22. Neither let it be thought for an instant that the slight, and sometimes scornful, glance with which Scott passes over scenes which a novelist of our own day would have analyzed with the airs of a philosopher, and painted with the curiosity of a gossip, indicates any absence in his heart of sympathy with the great and sacred elements of personal happiness. An era like ours, which has with diligence and ostentation swept its heart clear of all the passions once known as loyalty, patriotism, and piety, necessarily magnifies the apparent force of the one remaining sentiment which sighs through the barren chambers, or clings inextricably round the chasms of ruin; nor can it but regard with awe the unconquerable spirit which still tempts or betrays the sagacities of selfishness into error or frenzy which is believed to be love.

That Scott was never himself, in the sense of the phrase as employed by lovers of the Parisian school, "ivre d'amour," may be admitted without prejudice to his sensibility,[50 - See below, note, p. 199, on the conclusion of "Woodstock."] and that he never knew "l'amor che move 'l sol e l'altre stelle," was the chief, though unrecognized, calamity of his deeply checkered life. But the reader of honor and feeling will not therefore suppose that the love which Miss Vernon sacrifices, stooping for an instant from her horse, is of less noble stamp, or less enduring faith, than that which troubles and degrades the whole existence of Consuelo; or that the affection of Jeanie Deans for the companion of her childhood, drawn like a field of soft blue heaven beyond the cloudy wrack of her sorrow, is less fully in possession of her soul than the hesitating and self-reproachful impulses under which a modern heroine forgets herself in a boat, or compromises herself in the cool of the evening.

23. I do not wish to return over the waste ground we have traversed, comparing, point by point, Scott's manner with those of Bermondsey and the Faubourgs; but it may be, perhaps, interesting at this moment to examine, with illustration from those Waverley novels which have so lately retracted the attention of a fair and gentle public,[51 - The reference is to a series of "Waverley Tableaux" given in London shortly before the publication of this paper.—Ed.] the universal conditions of "style," rightly so called, which are in all ages, and above all local currents or wavering tides of temporary manners, pillars of what is forever strong, and models of what is forever fair.

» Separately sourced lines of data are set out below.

-- ==== Sys2Proof/Machine/ScalarCtl.lean ====
section
/-! DEFINITION. Branches and calls (R289), the lane queue and the return path (R290 to R293). -/

namespace Sys2Proof.Machine

/-- A branch target: the word's address plus four times the offset (R50). -/
def branchTarget {w : Nat} (pc : Word) (off : BitVec w) : Word := pc + (off.signExtend 64 <<< 2)

/-- A jump to a register's value traps with MISALIGNED at the jump where it is not a multiple of 4 (R50, R289). The traps
of R76 record no address. -/
def jumpReg (t : Word) (link : Bool) (s : State) : Result :=
  if bitsOf t 0 2 ≠ 0 then s.trapS .misaligned
  else if link then .next ((s.modG fun g => g.setS 62 (g.spc + 4)).jump t)
  else .next (s.jump t)

def execB (off : BitVec 26) (s : State) : Result := .next (s.jump (branchTarget s.g.spc off))
def execCall (off : BitVec 26) (s : State) : Result :=
  .next ((s.modG fun g => g.setS 62 (g.spc + 4)).jump (branchTarget s.g.spc off))

/-- BC (R289, Table 2-4). -/
def branchIf (c : Bool) (off : BitVec 11) (s : State) : Result :=
  .next (if c then s.jump (branchTarget s.g.spc off) else s.nextPc)

def execBcEq (a b : SReg) (off : BitVec 11) (s : State) : Result := branchIf (s.g.sreg a == s.g.sreg b) off s
def execBcNe (a b : SReg) (off : BitVec 11) (s : State) : Result := branchIf (s.g.sreg a != s.g.sreg b) off s
def execBcLt (a b : SReg) (off : BitVec 11) (s : State) : Result := branchIf ((s.g.sreg a).slt (s.g.sreg b)) off s
def execBcGe (a b : SReg) (off : BitVec 11) (s : State) : Result := branchIf (!(s.g.sreg a).slt (s.g.sreg b)) off s
def execBcLtz (a b : SReg) (off : BitVec 11) (s : State) : Result := branchIf ((s.g.sreg a).ult (s.g.sreg b)) off s
def execBcGez (a b : SReg) (off : BitVec 11) (s : State) : Result := branchIf (!(s.g.sreg a).ult (s.g.sreg b)) off s
def execCallr (a : SReg) (s : State) : Result := jumpReg (s.g.sreg a) true s
def execRet (s : State) : Result := jumpReg (s.g.sreg 62) false s
def execJr (a : SReg) (s : State) : Result := jumpReg (s.g.sreg a) false s

/-- LBASE of a kernel descriptor (Table 16-2). -/
def descLbase (d : BitVec 512) : Word := d.extractLsb' 128 64

/-- What blk20 counts from: the kernel's lane section, or the handler's in supervisor mode (R50, R231). -/
def State.laneBase (s : State) : Word :=
  let g := s.g
  if g.mode = .supervisor then hlbaseOf (s.descOn s.cur.core g.ctx)
  else match s.gridOf g with
    | some x => descLbase x.desc
    | none => 0

/-- LISSUE (R19, R290): append an entry with a copy of k0 to k15; a full queue stalls (R19). Only lane blocks take one of the
64 entries: the spec does not say whether a queued SETFMT, CSR, RNGSEED or FLOAD item takes one (DESIGN CHOICE, log entry 91). -/
def execLissue (n : BitVec 6) (blk : BitVec 20) (s : State) : Result :=
  if 64 ≤ s.g.blocks then s.stall .queue
  else
    let base := s.laneBase
    .next (s.modG fun g =>
      { g with lq := g.lq ++ [.block ⟨base + wd (12 * blk.toNat), n.toNat + 1, g.k, g.nextBlk⟩], nextBlk := g.nextBlk + 1 }).nextPc

/-- LQWAIT (R22, R291). -/
def execLqwait (s : State) : Result := if s.g.idleLanes then .next (s.modG Group.passJoin).nextPc else s.wait .lanes

/-- SPOP (R22, R293): the oldest value of the return slot; ILLEGAL_WAIT where no LRET can arrive. -/
def execSpop (d : SReg) (s : State) : Result :=
  match s.g.ret with
  | v :: r => .next ((s.modG fun g => { g with ret := r }).writeNext d v)
  | [] => if s.g.joined then s.trapS .illegalWait else s.wait .spop

end Sys2Proof.Machine
end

But I must first define, and that within strict horizon, the works of Scott, in which his perfect mind may be known, and his chosen ways understood.

His great works of prose fiction, excepting only the first half-volume of "Waverley," were all written in twelve years, 1814-26 (of his own age forty-three to fifty-five), the actual time employed in their composition being not more than a couple of months out of each year; and during that time only the morning hours and spare minutes during the professional day. "Though the first volume of 'Waverley' was begun long ago, and actually lost for a time, yet the other two were begun and finished between the 4th of June and the 1st of July, during all which I attended my duty in court, and proceeded without loss of time or hindrance of business."[52 - L. iv. 177.]

Few of the maxims for the enforcement of which, in "Modern Painters," long ago, I got the general character of a lover of paradox, are more singular, or more sure, than the statement, apparently so encouraging to the idle, that if a great thing can be done at all, it can be done easily. But it is that kind of ease with which a tree blossoms after long years of gathered strength, and all Scott's great writings were the recreations of a mind confirmed in dutiful labor, and rich with organic gathering of boundless resource.

Omitting from our count the two minor and ill-finished sketches of the "Black Dwarf" and "Legend of Montrose," and, for a reason presently to be noticed, the unhappy "St. Ronan's," the memorable romances of Scott are eighteen, falling into three distinct groups, containing six each.